Suzi havia corrido pelo saguão em desespero e presenciou a tempestade de fúria. A gratidão explodiu em seu peito ao ver a Senhorita Tainá arriscando tudo por ela.

Mas o terror por uma possível retaliação a consumiu.

— Menina, chega, por favor, me escute. Eu estou viva, já basta!

Ela temia as consequências que o império dos Torres poderia trazer sobre Tainá. Se a menina não passava de uma adolescente, como suportaria a ira judicial de um magnata influente?

— Tainá, acabe com essa loucura agora. Destranque a porta, nós podemos resolver isso com calma e conversa — a voz de Thiago ecoou pelo corredor de madeira, tentando injetar alguma razão no caos.

— Nossa, como meu irmão mais velho é um poço de sensatez — Tainá cuspiu as palavras, sem aliviar o peso dos punhos.
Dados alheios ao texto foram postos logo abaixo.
-- ==== Sys2Proof/Certificates/Slice0/Obligations.lean ====
section
/-! DEFINITION. The statements about the model, for the provers.  In them `u` is the state once the
command's time has passed, so that `u.timeBase` is the moment of the command. -/

open Sys2Proof Sys2Proof.Machine

/-! ### The step and the queue -/

/-- A command at the front of the queue is run on the state with the queue's rest. -/
def Obligations.StepRunsTheFrontCommand : Prop :=
  ∀ (c : Instr) (rest : List Instr) (s : State), s.pending = c :: rest →
    step s = exec c { s with pending := rest }

/-- No command alters the commands that wait behind it; that they stand outside the part, so that
even a reset leaves them, is the model's choice (log entry 25). -/
def Obligations.CommandsLeaveTheQueue : Prop :=
  ∀ (c : Instr) (s : State), ∃ t, exec c s = .next t ∧ t.pending = s.pending

/-- 00_scope.md, "Signal paths": a step whose circumstances leave none for later takes every hand-over
under way and every one that this causes, and so does a tick; how many a step takes is the model's
choice where the spec lets what reaches a unit together be taken in either order (log entries 11 and
17). -/
def Obligations.StepTakesEveryHandOver : Prop :=
  ∀ s t : State, (∀ c rest, s.pending = c :: rest → (whenOf c).takes = none) →
    step s = .next t → t.hand = []

/-! ### Invariants that every step keeps -/

/-- R1, R8, R25, R26, R30. -/
def Obligations.StepKeepsTheModeRecordSound : Prop :=
  ∀ s t : State, SeqSound s.seq → step s = .next t → SeqSound t.seq

/-- R163, R162: until the start-up load ends the units stand at their reset values, some of which
are the model's choice (log entry 6). -/
def Obligations.StepKeepsTheUnitsHeldUntilTheLoadEnds : Prop :=
  ∀ s t : State, HeldSound s → step s = .next t → HeldSound t

/-- R74. -/
def Obligations.StepKeepsTheDemandUnderItsCeiling : Prop :=
  ∀ s t : State, HeldSound s → GovSound s → step s = .next t → GovSound t

/-- R102, R104, R108. -/
def Obligations.StepKeepsValvesAndFillSound : Prop :=
  ∀ s t : State, HeldSound s → TnkSound s → step s = .next t → TnkSound t

/-- R40, R50, R56, R58; and R2, R56, R100, R101, R104: what SEQ, LKT, GOV and TNK hold of each other's
mode, block set, supply and fill is what its owner holds, once every hand-over under way is taken. -/
def Obligations.StepKeepsTheLockoutTableSound : Prop :=
  (∀ s t : State, LktSound s → step s = .next t → LktSound t) ∧
  ∀ s t : State, HeldSound s → CopiesAgree s → step s = .next t → CopiesAgree t

/-- Section 3.4 (R47, R49, R53, R54): every row's state is one that its record, the mode and its
precursor admit.  The premises on the configuration and the image keep every precursor below its
row (R64). -/
def Obligations.StepKeepsEveryRowStateFitting : Prop :=
  ∀ s t : State, ConfigSound s → ImageSound s → LktSound s → RowsSound s →
    step s = .next t → RowsSound t

/-- R67. -/
def Obligations.StepKeepsTheLockWithAConfigHolder : Prop :=
  ∀ s t : State, HeldSound s → LockSound s → step s = .next t → LockSound t

/-- R112, R114, R118, R119. -/
def Obligations.StepKeepsTheSpeedRecordSound : Prop :=
  ∀ s t : State, SpdSound s.spd → step s = .next t → SpdSound t.spd

/-- R128, R131 to R133. -/
def Obligations.StepKeepsTheChannelsInRange : Prop :=
  ∀ s t : State, CnvSound s → step s = .next t → CnvSound t

/-- R149. -/
def Obligations.StepKeepsTheQueuesBounded : Prop :=
  ∀ s t : State, NtqSound s → step s = .next t → NtqSound t

/-- R138, R139, R143: in particular each port has at most one request in preparation, handed on
with its kind's number of arguments.  That a frame's fields are clear outside it, and its words
counted to 11, is the model's choice (log entry 13). -/
def Obligations.StepKeepsTheLinksSound : Prop :=
  ∀ s t : State, LnkSound s → step s = .next t → LnkSound t

/-- R29, R99, R144, R157: no command leaves a value of the working configuration out of its range
or inconsistent; and the image stays one that R160 writes, but for a store whose words the memory
did not hold as written. -/
def Obligations.StepKeepsTheConfigurationValid : Prop :=
  ∀ s t : State, ImageSound s → ConfigSound s → step s = .next t →
    ConfigSound t ∧
    ((∀ w flaws rest, s.pending = .storeEnd w flaws :: rest → flaws = []) → ImageSound t)

/-- The state after reset meets every invariant.  In it these are the model's choices: that the image
holds the factory configuration (log entry 7), the values before the start-up load ends that the spec
does not give (log entry 6), the select lines high (log entry 19), and that it is the part right after
a supply start, with no command waiting (log entry 25). -/
def Obligations.ResetMeetsEveryInvariant : Prop :=
  SeqSound State.reset.seq ∧ HeldSound State.reset ∧ GovSound State.reset ∧
  TnkSound State.reset ∧ LktSound State.reset ∧ RowsSound State.reset ∧ LockSound State.reset ∧
  SpdSound State.reset.spd ∧ CnvSound State.reset ∧ NtqSound State.reset ∧ LnkSound State.reset ∧
  ImageSound State.reset ∧ ConfigSound State.reset ∧ CopiesAgree State.reset

/-! ### The image -/

/-- R160, R162: the words that a store writes of a valid configuration are read back at a start-up
load as that configuration. -/
def Obligations.ImageReadsBackAsWritten : Prop :=
  ∀ c : WorkingConfig, configValid c = true → configOfWords (imageWords c) = some c

/-! ### Resets and the start-up load -/

/-- R163, R4, R154: SUPPLY_START and RESET_LINE, a supply start while the RESET line is low, and
RESET_LINE_RELEASE.  The model's choices in it: some reset values (log entry 6), the image's words
kept and marked not whole after a store that the reset abandons (log entry 18), the level of the
select lines kept (log entry 19), the waiting commands kept (log entry 25). -/
def Obligations.ResetsGiveEveryRecordItsResetValue : Prop :=
  ∀ (w : When) (s : State),
    let reset (t : State) (phase : Phase) (causes : CauseSet) : Prop :=
      t.phase = phase ∧ t.timeBase = 0 ∧ t.seq = resetSeq ∧ t.lkt = resetLkt ∧
      t.gov = resetGov ∧ t.tnk = resetTnk ∧ t.spd = resetSpd ∧ t.cnv = resetCnv ∧
      t.lio = resetLio ∧ t.cfg.working = none ∧ t.cfg.staging = samePorts none ∧
      t.cfg.storeBusy = false ∧ t.ntq = samePorts ⟨[], 0, causes⟩ ∧
      (∀ p, portGet t.links p = resetLink (portGet s.links p).selectLow) ∧
      t.cfg.image =
        (if s.cfg.storeBusy then { s.cfg.image with whole := false } else s.cfg.image) ∧
      t.hand = [] ∧ t.pending = s.pending
    (s.phase ≠ .held → ∃ t, exec (.supplyStart w) s = .next t ∧
      reset t .loading ⟨true, false, false, false⟩) ∧
    (s.phase = .held → ∃ t, exec (.supplyStart w) s = .next t ∧
      reset t .held ⟨false, true, false, false⟩) ∧
    (∃ t, exec (.resetLine w) s = .next t ∧ reset t .held ⟨false, true, false, false⟩) ∧
    (s.phase = .held → s.hand = [] →
      exec (.resetLineRelease w) s = .next { s with phase := .loading })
— Quando a carnificina acontecia na cozinha, por que você não correu com seu discurso diplomático para impedir que uma velha fosse triturada?

— Tainá, pare já com isso. Se é sobre a Suzi, eu garanto que nós vamos pagar e arcar com toda a recuperação dela...

— Pagar? Jogar dinheiro na cara de quem vocês destroem é a grande resolução?

— O seu talão de cheques vai desfazer as feridas que estão purulentas no corpo dela agora? O seu dinheiro nojento vai curar o terror psicológico de quase ter sido esfaqueada pelas costas?

Do lado de fora, os joelhos da Sra. Viviane cederam. Ela despencou no piso de mármore, e Martim correu para apará-la.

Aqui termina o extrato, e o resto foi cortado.